Crikey. Here I am contemplating the wantless life and the disappearing worlds and out of nowhere comes Life-as-a-lethal-lurgy. It invades my body and lays it to waste; days of dry heaving and a giddiness that has yet to take off its Sufi-shoes.
There’s nothing remotely pleasant about being sick. It’s a process that has its own mysterious reasons, strategies, timings. I’m in awe of the intelligence that powers this bundle of bones. I can’t grow a toenail, build a cell or mend a tear in the sheath of my skin.
But this body has The Complete Maintenance Manual and Toolkit built-in. The only requirement from my side is to relax and … relax more, to get out of its way while it does what’s necessary. And what amazes me in this simple allowing is that suffering doesn’t get a look-in.
I’m not pretending to myself or anyone that I won’t seek help, or that it’s cool or enjoyable to be ill.
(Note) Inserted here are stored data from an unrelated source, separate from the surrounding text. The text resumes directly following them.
-- ==== Sys2Proof/Machine/Vram.lean ====
section
/-! DEFINITION. The driver's VRAM accesses: VRAM_RD (rule R69) and VRAM_WR (R70). -/

namespace Sys2Proof.Machine

/-- VRAM_RD past its range check (R69). -/
def vramRead (index : Nat) (s : State) : State :=
  s.emit (.vramRead index (Memory.readWord s.vram index))

/-- VRAM_WR past its range check (R70). -/
def vramWrite (index : Nat) (value : VramWord) (be : BitVec 2) (s : State) : State :=
  (s.setVram (Memory.writeWord s.vram index (mergeWord (Memory.readWord s.vram index) value be))).emit
    (.vramWrite index value be)

/-- The range check of the driver's VRAM accesses, before any access (R32, R74). -/
def whenBacked (index : Nat) (k : State → State) (s : State) : State :=
  if s.cfg.vramWords ≤ index then s.raise (.vramOutOfRange index) else k s

/-- VRAM_RD (R69). -/
def execVramRd (index : Nat) (s : State) : Host.Outcome State Fault Refusal :=
  whenRunning s (.next (whenBacked index (vramRead index) s))

/-- VRAM_WR (R70). -/
def execVramWr (index : Nat) (value : VramWord) (be : BitVec 2) (s : State) : Host.Outcome State Fault Refusal :=
  whenRunning s (.next (whenBacked index (vramWrite index value be) s))

end Sys2Proof.Machine
end

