-- ==== Sys2Proof/Laws/Step.lean ====
section
/-! SUPPORT. Everything a step of the machine can do, said once; and the machine as the machine on any device (rule R19)
with its own. -/

namespace Sys2Proof.Machine

/-- exec is execOn with the machine's own device. -/
theorem exec_eq_execOn (i : Instr) (s : State) : exec i s = execOn Config.palette i s := by
  cases i <;> rfl

/-- step is stepOn with the machine's own device. -/
theorem step_eq_stepOn (s : State) : step s = stepOn Config.palette s := rfl

/-- One more step of a run of any machine. -/
theorem run_succ_of_next {M : Host.Core} {s t : M.State} (h : M.step s = .next t) (k : Nat) :
    M.run (k + 1) s = M.run k t := by
  have e : M.run (k + 1) s = (match M.step s with
    | .next s' => M.run k s'
    | .fault r => .fault r
    | .refused r => .refused r) := rfl
  rw [e, h]

/-- One more step of a run of the machine. -/
theorem core_run_of_next {k : Nat} {s t : State} (h : step s = .next t) :
    Host.Core.run core (k + 1) s = Host.Core.run core k t :=
  run_succ_of_next (M := core) h k

/-- A recorded fault stops every operation (R73). -/
theorem execOn_of_fault {dev : PaletteDevice} {i : Instr} {s : State} {f : Fault} (h : s.fault = some f) :
    execOn dev i s = .fault f := by
  cases i <;> exact whenRunning_of_some h

/-- Everything an operation can do when it answers a next state. -/
theorem execOn_cases {dev : PaletteDevice} {i : Instr} {s t : State} (h : execOn dev i s = .next t) :
    s.fault = none ∧
      match i with
      | .palRd offset => t = palReadOn dev offset s
      | .palWr offset data => t = palWriteOn dev offset data s
      | .rasterLine scanline rowaddr coladdr heblnk hsblnk =>
        s.line = none ∧
          ((s.cfg.granularity = .line ∧
              t = runLine dev (pairCount heblnk hsblnk + 1) (startLine ⟨scanline, rowaddr, coladdr, heblnk, hsblnk⟩ s)) ∨
            (s.cfg.granularity = .pair ∧ t = startLine ⟨scanline, rowaddr, coladdr, heblnk, hsblnk⟩ s))
      | .irqAck level => t = s.emit (.irqAck level)
      | .vramRd index => t = whenBacked index (vramRead index) s
      | .vramWr index value be => t = whenBacked index (vramWrite index value be) s := by
  cases i with
  | rasterLine scanline rowaddr coladdr heblnk hsblnk =>
    obtain ⟨hf, hk⟩ := whenRunning_eq_next.mp h
    refine ⟨hf, ?_⟩
    cases hl : s.line with
    | some q => simp [hl] at hk
    | none =>
      refine ⟨rfl, ?_⟩
      cases hg : s.cfg.granularity with
      | line => simp only [hl, hg, Host.Outcome.next.injEq] at hk; exact .inl ⟨rfl, hk.symm⟩
      | pair => simp only [hl, hg, Host.Outcome.next.injEq] at hk; exact .inr ⟨rfl, hk.symm⟩
  | _ =>
    obtain ⟨hf, hk⟩ := whenRunning_eq_next.mp h
    exact ⟨hf, (Host.Outcome.next.inj hk).symm⟩

/-- Everything a step can do when it answers a next state. -/
theorem stepOn_cases {dev : PaletteDevice} {s t : State} (h : stepOn dev s = .next t) :
    s.fault = none ∧
      ((s.schedule = [] ∧ (∃ q, s.line = some q) ∧ t = advanceLine dev s) ∨
        (∃ rest, s.schedule = .advance :: rest ∧ (∃ q, s.line = some q) ∧ t = advanceLine dev (s.setSchedule rest)) ∨
        (∃ r rest i, s.schedule = .issue r :: rest ∧ decode r = .ok i ∧ execOn dev i (s.setSchedule rest) = .next t) ∨
        (∃ r rest k, s.schedule = .issue r :: rest ∧ decode r = .error (.reservedKind k) ∧
          t = (s.setSchedule rest).raise (.reservedKind k))) := by
  obtain ⟨hf, hk⟩ := whenRunning_eq_next.mp h
  refine ⟨hf, ?_⟩
  cases hs : s.schedule with
  | nil =>
    simp only [hs, idleMove] at hk
    cases hl : s.line with
    | none => simp [hl] at hk
    | some q => simp only [hl, Host.Outcome.next.injEq] at hk; exact .inl ⟨rfl, ⟨q, rfl⟩, hk.symm⟩
  | cons m rest =>
    cases m with
    | advance =>
      simp only [hs, advanceMove, State.setSchedule_line] at hk
      cases hl : s.line with
      | none => simp [hl] at hk
      | some q => simp only [hl, Host.Outcome.next.injEq] at hk; exact .inr (.inl ⟨rest, rfl, ⟨q, rfl⟩, hk.symm⟩)
    | issue r =>
      simp only [hs, issueRecord] at hk
      split at hk
      · next i hd => exact .inr (.inr (.inl ⟨r, rest, i, rfl, hd, hk⟩))
      · next k hd => exact .inr (.inr (.inr ⟨r, rest, k, rfl, hd, (Host.Outcome.next.inj hk).symm⟩))
      · simp at hk
      · simp at hk

end Sys2Proof.Machine
end

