section
/-! The statements of a whole RASTER_LINE (R53 to R67), each from the closed form. -/

namespace Sys2Proof.Machine

/-! ### What a line draws -/

/-- Settles O12: a line none of whose pairs faults is complete. -/
theorem rasterLineDrawsItsPairs : Obligations.RasterLineDrawsItsPairs := by
  intro p s hs hn hfit
  refine ⟨_, ?_, read_drawPixels Config.palette p s _⟩
  rw [exec_rasterOf_of_lineEnds hs (.complete hn hfit), lineResult, hs.1]

/-- Settles O13: no pair of an even span that ends inside the buffer passes its end, so the line is complete (O12). -/
theorem evenSpanWritesExactlyTheSpan : Obligations.EvenSpanWritesExactlyTheSpan := by
  intro p s hs hn hle heven hw hv
  have count : pairCount p.heblnk p.hsblnk = (p.hsblnk - p.heblnk) / 2 := by
    rw [pairCount_eq_div]
    omega
  have span : p.heblnk + 2 * pairCount p.heblnk p.hsblnk = p.hsblnk := by omega
  obtain ⟨f, hx, hread⟩ := rasterLineDrawsItsPairs p s hs hn fun k hk => ⟨hv k (count ▸ hk), by omega⟩
  rw [span] at hread
  refine ⟨count, _, hx, hs.1, fun x hlo hhi => ?_, fun x hout => ?_, fun m x hm => ?_⟩
  · exact (hread _ _).trans (if_pos ⟨rfl, hlo, hhi⟩)
  · exact (hread _ _).trans (if_neg (by omega))
  · exact (hread _ _).trans (if_neg fun c => hm c.1)

/-- A line whose pairs pass the end of the buffer, its words backed as far as it gets, ends at the pair that passes it. -/
theorem lineEnds_of_overflow {cfg : Config} {p : RasterParams} (hn : p.scanline < cfg.screenLines)
    (hspan : p.heblnk < p.hsblnk) (hw : cfg.lineWidth < p.heblnk + 2 * pairCount p.heblnk p.hsblnk)
    (hv : wordsBacked cfg p) :
    LineEnds cfg p (cfg.lineWidth - p.heblnk)
      (some (.lineBufferOverflow p.scanline (max p.heblnk cfg.lineWidth))) := by
  set k := (cfg.lineWidth - p.heblnk) / 2 with hkdef
  have hpos : 0 < pairCount p.heblnk p.hsblnk := lt_pairCount_iff.mpr hspan
  have hk : k < pairCount p.heblnk p.hsblnk := by omega
  have inside : ∀ j < k, p.heblnk + 2 * j + 1 < cfg.lineWidth := fun j hj => by omega
  have fits : ∀ j < k, pairFits cfg p j := fun j hj =>
    ⟨hv j (Nat.lt_trans hj hk) fun i hi => inside i (Nat.lt_trans hi hj), inside j hj⟩
  exact .overflow k hn hk fits (hv k hk inside) (by omega)

/-- Settles O16. -/
theorem overflowFaultKeepsDrawnPixels : Obligations.OverflowFaultKeepsDrawnPixels := by
  intro p s hs hn hspan hw hv
  refine ⟨_, exec_rasterOf_of_lineEnds hs (lineEnds_of_overflow hn hspan hw hv), fun m x => ?_⟩
  rw [read_drawPixels]
  exact if_congr (by omega) rfl rfl

/-- Settles O17. -/
theorem unbackedWordFaultsBeforeItsPixels : Obligations.UnbackedWordFaultsBeforeItsPixels := by
  intro p k s hs hn hk hfit hv
  exact ⟨_, exec_rasterOf_of_lineEnds hs (.unbacked k hn hk hfit hv), read_drawPixels Config.palette p s _⟩
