-- ==== Sys2Proof/WellFormed.lean ====
section
/-! DEFINITION. Which instruction terms stand for an instruction: the mask and match pairs of R54, and the one condition
they put on `Instr`. -/

namespace Sys2Proof

/-- The ADDI row: mask 0xFC000000, match 0x20000000 (R54). -/
def matchesAddi (w : Word) : Bool := (w &&& 0xFC000000#32) == 0x20000000#32

/-- The LW row: mask 0xFC000000, match 0x8C000000 (R54). -/
def matchesLw (w : Word) : Bool := (w &&& 0xFC000000#32) == 0x8C000000#32

/-- The ADD row: mask 0xFC00003F, match 0x00000020 (R54). -/
def matchesAdd (w : Word) : Bool := (w &&& 0xFC00003F#32) == 0x00000020#32

/-- A word of the catch-all row: none of the three defined patterns matches it (R54, R77). -/
def matchesUndef (w : Word) : Bool := !matchesAddi w && !matchesLw w && !matchesAdd w

/-- ADDI, LW and ADD are well formed with any operands (R14); `undef w` only for a word of the catch-all row (R77). -/
def Instr.wf : Instr → Bool
  | .addi _ _ _ => true
  | .lw _ _ _ => true
  | .add _ _ _ => true
  | .undef w => matchesUndef w

end Sys2Proof
end

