/-- The encoder undoes the decoder on every word but those of ADD: `op`, two registers and an immediate fill it. -/
theorem encode_decodeWord_of_not_matchesAdd {w : Word} (h : matchesAdd w = false) : encode (decodeWord w) = w := by
  have hw := toNat_eq_fields w
  rcases decodeWord_cases w with ⟨hop, e⟩ | ⟨hop, e⟩ | ⟨hadd, _⟩ | ⟨_, e⟩
  · rw [hop] at hw
    rw [e]
    exact BitVec.eq_of_toNat_eq (by rw [encode_addi_toNat, immField_toNat]; exact hw.symm)
  · rw [hop] at hw
    rw [e]
    exact BitVec.eq_of_toNat_eq (by rw [encode_lw_toNat, immField_toNat]; exact hw.symm)
  · rw [h] at hadd; cases hadd
  · rw [e]; rfl

/-- An ADD word comes back from decoding and encoding with `shamt` cleared (R57). -/
theorem encode_decodeWord_of_matchesAdd {w : Word} (h : matchesAdd w = true) :
    encode (decodeWord w) = w &&& 0xFFFFF83F#32 := by
  obtain ⟨hop, hfunct⟩ := (matchesAdd_iff w).mp h
  have hop' := (opField_eq_iff w _).mp hop
  have hfunct' := (functField_eq_iff w _).mp hfunct
  simp only [BitVec.toNat_ofNat] at hop' hfunct'
  rw [decodeWord_add hop hfunct]
  apply BitVec.eq_of_toNat_eq
  rw [encode_add_toNat, and_shamtMask_toNat, rsField_val, rtField_val, rdField_val]
  omega

/-- Words that differ in `shamt` alone decode alike if one is an ADD word, for the other is then too. -/
theorem decodeWord_eq_of_and_shamtMask_eq {w w' : Word} (h : matchesAdd w = true)
    (hmask : w' &&& 0xFFFFF83F#32 = w &&& 0xFFFFF83F#32) : decodeWord w' = decodeWord w := by
  have hnum := congrArg BitVec.toNat hmask
  rw [and_shamtMask_toNat, and_shamtMask_toNat] at hnum
  have hlow : w'.toNat % 2 ^ 6 = w.toNat % 2 ^ 6 := by omega
  have hhigh : w'.toNat / 2 ^ 11 = w.toNat / 2 ^ 11 := by omega
  have hdiv : ∀ k, w'.toNat / 2 ^ (11 + k) = w.toNat / 2 ^ (11 + k) := fun k => by
    rw [Nat.pow_add, ← Nat.div_div_eq_div_mul, ← Nat.div_div_eq_div_mul, hhigh]
  have hop : opField w' = opField w := BitVec.eq_of_toNat_eq (by rw [opField_toNat, opField_toNat, hdiv 15])
  have hfunct : functField w' = functField w :=
    BitVec.eq_of_toNat_eq (by rw [functField_toNat, functField_toNat, hlow])
  have hrs : rsField w' = rsField w := Fin.ext (by rw [rsField_val, rsField_val, hdiv 10])
  have hrt : rtField w' = rtField w := Fin.ext (by rw [rtField_val, rtField_val, hdiv 5])
  have hrd : rdField w' = rdField w := Fin.ext (by rw [rdField_val, rdField_val, hhigh])
  obtain ⟨hop0, hfunct0⟩ := (matchesAdd_iff w).mp h
  rw [decodeWord_add hop0 hfunct0, decodeWord_add (hop.trans hop0) (hfunct.trans hfunct0), hrs, hrt, hrd]

/-- Settles O28: well-formedness by the rows of `decodeWord_cases`; a word is the numbers of its fields, of which the
decoder of ADD drops `shamt` alone. -/
theorem encodeOfDecodeClearsOnlyShamt : Obligations.EncodeOfDecodeClearsOnlyShamt := by
  unfold Obligations.EncodeOfDecodeClearsOnlyShamt
  exact fun w => ⟨wf_decodeWord w, encode_decodeWord_of_not_matchesAdd,
    fun h => ⟨encode_decodeWord_of_matchesAdd h, fun _ hmask => decodeWord_eq_of_and_shamtMask_eq h hmask⟩⟩

/-- The last row of R54 by mask and match: no pair matches. -/
theorem decodeWord_of_noMask {w : Word} (haddi : w &&& 0xFC000000#32 ≠ 0x20000000#32)
    (hlw : w &&& 0xFC000000#32 ≠ 0x8C000000#32) (hadd : w &&& 0xFC00003F#32 ≠ 0x00000020#32) :
    decodeWord w = .undef w := by
  rw [← matchesUndef_iff]
  simp [matchesUndef, matchesAddi, matchesLw, matchesAdd, haddi, hlw, hadd]

/-- Settles O26: each mask and match pair gives its row, and every operand is the field of the word with its bits. -/
theorem decoderReadsFieldsOfTheLayout : Obligations.DecoderReadsFieldsOfTheLayout := by
  unfold Obligations.DecoderReadsFieldsOfTheLayout
  exact fun w => ⟨fun h => ⟨_, _, _, decodeWord_of_addiMask h, rsField_val w, rtField_val w, immField_toNat w⟩,
    fun h => ⟨_, _, _, decodeWord_of_lwMask h, rsField_val w, rtField_val w, immField_toNat w⟩,
    fun h => ⟨_, _, _, decodeWord_of_addMask h, rsField_val w, rtField_val w, rdField_val w⟩, decodeWord_of_noMask⟩

/-- Settles O29: six closed words, each decoded by evaluation. -/
theorem sampleWordsDecode : Obligations.SampleWordsDecode := by
  unfold Obligations.SampleWordsDecode
  refine ⟨?_, ?_, ?_, ?_, ?_, ?_⟩ <;> decide

end Sys2Proof.Machine

/-! ### The invariant of an instance holds from creation on and every operation keeps it -/

namespace Sys2Proof.Machine

/-- The constraints of Table R5 as propositions. -/
theorem config_wf_iff (c : Config) :
    c.wf = true ↔ 4096 ≤ c.memSize ∧ c.ksegBase.toNat + c.memSize ≤ 2 ^ 32 ∧ c.resetVector ≠ c.ksegBase := by
  simp only [Config.wf, Bool.and_eq_true, decide_eq_true_eq, bne_iff_ne, and_assoc]

/-- `POWER_ON` refuses parameters outside the constraints (D2). -/
theorem powerOn_of_not_wf {c : Config} (h : c.wf = false) : powerOn c = .refused .parameterConstraint := by
  rw [powerOn, h, if_neg Bool.false_ne_true]

/-- What `POWER_ON` can create: the fresh state, and only for parameters that meet the constraints. -/
theorem powerOn_next {c : Config} {s : State} (h : powerOn c = .next s) : c.wf = true ∧ s = State.fresh c := by
  cases hc : c.wf with
  | true => rw [powerOn_of_wf hc] at h; cases h; exact ⟨rfl, rfl⟩
  | false => rw [powerOn_of_not_wf hc] at h; cases h

/-- Settles O30: the constraints as `config_wf_iff` states them, and one outcome of `powerOn` for each value of `wf`. -/
theorem powerOnGivesFreshState : Obligations.PowerOnGivesFreshState := by
  unfold Obligations.PowerOnGivesFreshState
  refine ⟨config_wf_iff, fun c hc => ?_, fun _ => powerOn_of_not_wf, powerOn_of_wf (by decide)⟩
  exact ⟨State.fresh c, powerOn_of_wf hc, rfl, readGpr_fresh c, rfl, rfl, fun _ => rfl, rfl⟩

theorem inv_fresh {c : Config} (hc : c.wf = true) : (State.fresh c).Inv :=
  ⟨hc, rfl, rfl, fun _ => State.fresh_reg c 0⟩

/-- Settles O43: what `POWER_ON` creates is fresh, as `State.reset` is by definition. -/
theorem freshStatesMeetInvariant : Obligations.FreshStatesMeetInvariant := by
  unfold Obligations.FreshStatesMeetInvariant
  refine ⟨fun c s h => ?_, inv_fresh (by decide)⟩
  obtain ⟨hc, rfl⟩ := powerOn_next h
  exact inv_fresh hc

/-- A state that keeps good parameters meets the invariant if its memory is canonical and in size and a hard-wired
register 0 stores 0. -/
theorem inv_of_cfg_eq {s t : State} (hc : s.cfg.wf = true) (hcfg : t.cfg = s.cfg) (hwf : Memory.wf t.mem = true)
    (hsize : Memory.within s.cfg.memSize t.mem = true)
    (hzero : s.cfg.zeroRegHardwired = true → t.regs[(0 : RegIndex)] = 0#32) : t.Inv := by
  rw [State.Inv, hcfg]
  exact ⟨hc, hwf, hsize, hzero⟩

/-- The invariant speaks of the parameters, the stored registers and `MEM` alone. -/
theorem inv_congr {s t : State} (hcfg : t.cfg = s.cfg) (hregs : t.regs = s.regs) (hmem : t.mem = s.mem) (h : s.Inv) :
    t.Inv := by
  obtain ⟨hc, hwf, hsize, hzero⟩ := h
  exact inv_of_cfg_eq hc hcfg (hmem ▸ hwf) (hmem ▸ hsize) (hregs ▸ hzero)

/-- A completed step is one register write or none, and then phases 4 and 5, which the invariant does not see. -/
theorem step_keeps_inv {s t : State} (h : s.Inv) (hstep : step s = .next t) : t.Inv := by
  rcases step_cases s with ⟨r, v, e⟩ | ⟨_, e⟩ | ⟨w, _, _, e⟩
  · rw [e] at hstep; cases hstep
    exact inv_congr rfl rfl rfl (inv_writeGpr h r v)
  · rw [e] at hstep; cases hstep
    exact inv_congr rfl rfl rfl h
  · rw [e] at hstep; cases hstep

/-- Settles O41: `step_keeps_inv`, from the cases of a step. -/
theorem everyStepKeepsInvariant : Obligations.EveryStepKeepsInvariant := by
  unfold Obligations.EveryStepKeepsInvariant
  exact fun _ _ => step_keeps_inv

theorem inv_bootTransfer {s : State} (img : List Byte) (h : s.Inv) : (s.bootTransfer img).Inv := by
  obtain ⟨hc, hwf, hsize, hzero⟩ := h
  exact inv_of_cfg_eq hc rfl (wf_bootTransfer img hwf) (within_bootTransfer img hsize) hzero

theorem inv_loadImage {s : State} (img : List Byte) (h : s.Inv) : (s.loadImage img).Inv :=
  inv_bootTransfer img (inv_congr (t := s.setImage (some img)) rfl rfl rfl h)

/-- `RESET` is a new instance, with the boot transfer if there is an image. -/
theorem inv_resetOp {s : State} (h : s.Inv) : s.resetOp.Inv := by
  obtain ⟨hc, -⟩ := h
  have hfresh : (State.fresh s.cfg).Inv := inv_fresh hc
  cases himg : s.image with
  | none => rw [resetOp_none himg]; exact hfresh
  | some img => rw [resetOp_some himg]; exact inv_loadImage img hfresh

/-- `RESTORE` of a snapshot that fits writes exactly `MEM_SIZE` bytes into an empty memory, and no hard-wired
register. -/
theorem inv_replaceBy {s : State} {p : Snapshot} (h : s.Inv) (hfit : p.fits s.cfg = true) : (s.replaceBy p).Inv := by
  obtain ⟨hc, -⟩ := h
  obtain ⟨-, hbytes⟩ := (fits_iff p s.cfg).mp hfit
  refine inv_of_cfg_eq hc (replaceBy_cfg s p) (Memory.wf_writeBytes 0 p.bytes rfl)
    (Memory.within_writeBytes 0 p.bytes rfl (by omega)) fun hwired => ?_
  rw [replaceBy_reg, if_pos ((isHardwired_iff s.cfg 0).mpr ⟨hwired, rfl⟩)]

theorem inv_memWrite {s : State} (v w : Word) (h : s.Inv) : (s.memWrite v w).Inv := by
  obtain ⟨hc, hwf, hsize, hzero⟩ := h
  exact inv_of_cfg_eq hc (s.memWrite_cfg v w) (wf_memWrite v w hwf) (within_memWrite v w hsize)
    (by rwa [State.memWrite_regs])

/-- A mutation pokes bytes inside `MEM` only, and its register writes are those of an instruction. -/
theorem inv_mutate {s : State} (d : Mutation) (h : s.Inv) : (s.mutate d).Inv := by
  obtain ⟨hc, hwf, hsize, hzero⟩ := h
  obtain ⟨hcfg, -, -, -, hregs, hmem⟩ := mutate_fields s d
  refine inv_of_cfg_eq hc hcfg ?_ ?_ fun hwired => ?_
  · rw [hmem]; exact Memory.wf_pokeBytes d.byteWrites hwf
  · rw [hmem]; exact Memory.within_pokeBytes d.byteWrites hsize
  · rw [hregs, writeGprs_reg_zero d.regWrites hwired, hzero hwired]

/-- Every operation of the host keeps the invariant; a failed one and an inspection leave the state they were given. -/
theorem perform_keeps_inv (op : HostOp) {s : State} (h : s.Inv) : (perform op s).1.Inv := by
  cases op with
  | step =>
    rcases step_next_or_fault s with ⟨t, e⟩ | ⟨f, e⟩
    · rw [perform_step_next e]; exact step_keeps_inv h e
    · rw [perform_step_fault e]; exact h
  | reset => exact inv_resetOp h
  | loadImage img => exact inv_loadImage img h
  | restore p =>
    cases hfit : p.fits s.cfg with
    | true => rw [perform_restore_fits hfit]; exact inv_replaceBy h hfit
    | false => rw [perform_restore_mismatch hfit]; exact h
  | writeMem32 v w => exact inv_memWrite v w h
  | mutate d => exact inv_mutate d h
  | snapshot | readPc | readCycle | readGpr | readMem32 => exact h

/-- Settles O42: `perform_keeps_inv`, one lemma per operation that writes state. -/
theorem everyHostOperationKeepsInvariant : Obligations.EveryHostOperationKeepsInvariant := by
  unfold Obligations.EveryHostOperationKeepsInvariant
  exact fun op _ => perform_keeps_inv op

end Sys2Proof.Machine

/-! ### Runs of steps (R70, R71) -/

namespace Sys2Proof.Machine

/-- A run of `n + 1` steps is a completed step and then a run of `n`. -/
theorem runSteps_succ_next {n : Nat} {s t : State} (h : runSteps (n + 1) s = .next t) :
    ∃ u, step s = .next u ∧ runSteps n u = .next t := by
  cases hstep : step s with
  | next u => exact ⟨u, rfl, by simpa only [runSteps, hstep] using h⟩
  | fault f => simp only [runSteps, hstep] at h; cases h
  | refused r => simp only [runSteps, hstep] at h; cases h

/-- The fields a completed run leaves or advances: `step_next_fields`, `n` times. -/
theorem runSteps_next_fields {n : Nat} {s t : State} (h : runSteps n s = .next t) :
    t.cfg = s.cfg ∧ t.pc = BitVec.ofNat 32 (s.pc.toNat + 4 * n) ∧ t.cycle = s.cycle + n ∧ t.mem = s.mem ∧
      t.image = s.image := by
  induction n generalizing s with
  | zero =>
    cases h
    exact ⟨rfl, by simp, rfl, rfl, rfl⟩
  | succ n ih =>
    obtain ⟨u, hstep, hrun⟩ := runSteps_succ_next h
    obtain ⟨ucfg, upc, ucycle, umem, uimage⟩ := step_next_fields hstep
    obtain ⟨hcfg, hpc, hcycle, hmem, himage⟩ := ih hrun
    refine ⟨hcfg.trans ucfg, ?_, by omega, hmem.trans umem, himage.trans uimage⟩
    rw [hpc, upc]
    apply BitVec.eq_of_toNat_eq
    simp only [BitVec.toNat_ofNat, BitVec.toNat_add]
    omega

/-- Settles O6: a permissive run completes, its fields are those of `runSteps_next_fields`, and the fetch reads the
memory the run started with. -/
theorem runOfStepsIsStraightLine : Obligations.RunOfStepsIsStraightLine := by
  unfold Obligations.RunOfStepsIsStraightLine
  intro n s hs
  obtain ⟨t, hrun⟩ := runSteps_permissive_next hs n
  obtain ⟨hcfg, hpc, hcycle, hmem, himage⟩ := runSteps_next_fields hrun
  refine ⟨t, hrun, by rw [hpc, BitVec.toNat_ofNat], hcycle, hmem, himage, hcfg, ?_⟩
  rw [State.fetchWord, memRead_congr hcfg hmem, hpc]
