-- ==== Sys2Proof/Machine/Mix32.lean ====
section
/-! DEFINITION. The rotation and the 32-bit mixer (40_datapath.md R104, R107 to R112): pure functions, modulo 2^32 (R100). -/

namespace Sys2Proof.Machine

/-- `rotl_N(x, r)` for `0 < r < N` (R104). -/
def rotl {n : Nat} (x : BitVec n) (r : Nat) : BitVec n := (x <<< r) ||| (x >>> (n - r))

/-- `kmix32(k)` (R108, constants R107). -/
def kmix32 (k : Word32) : Word32 := rotl (k * 0xcc9e2d51#32) 15 * 0x1b873593#32

/-- `round32(h, k)` (R109). -/
def round32 (h k : Word32) : Word32 := rotl (h ^^^ kmix32 k) 13 * 5#32 + 0xe6546b64#32

/-- One complete block mixed into the accumulator: `round32(h, LE32(block, 0))` (R109, R142). -/
def mixBlock32 (h : Word32) (blk : List Byte) : Option Word32 := (le32 blk 0).map (round32 h)

/-- `tail32(h, t)` (R110). -/
def tail32 (h : Word32) (t : List Byte) : Word32 := if t.length = 0 then h else h ^^^ kmix32 (leSum 32 t)

/-- `x ^ (x >> s)`, the shift-and-xor of both avalanche steps (R111, R118). -/
def xorShift {n : Nat} (x : BitVec n) (s : Nat) : BitVec n := x ^^^ (x >>> s)

/-- `fmix32(h)` (R111). -/
def fmix32 (h : Word32) : Word32 :=
  xorShift (xorShift (xorShift h 16 * 0x85ebca6b#32) 13 * 0xc2b2ae35#32) 16

/-- `final32(h, t, L)` (R112): only the low 32 bits of the length take part. -/
def final32 (h : Word32) (t : List Byte) (len : Word64) : Word32 := fmix32 (tail32 h t ^^^ len.setWidth 32)

end Sys2Proof.Machine
end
It’s horrid. But what I notice now is that it can be horrid without being difficult. It can be both painful and peaceful. It can be whatever it is and be loved for whatever it is. It’s very odd, but don’t-mind mind seems to be the most powerful healing tool of all.
The most effective medicine:
Silence and stillness and a sinking into the spaciousness
in which it is all arising.
Take as required.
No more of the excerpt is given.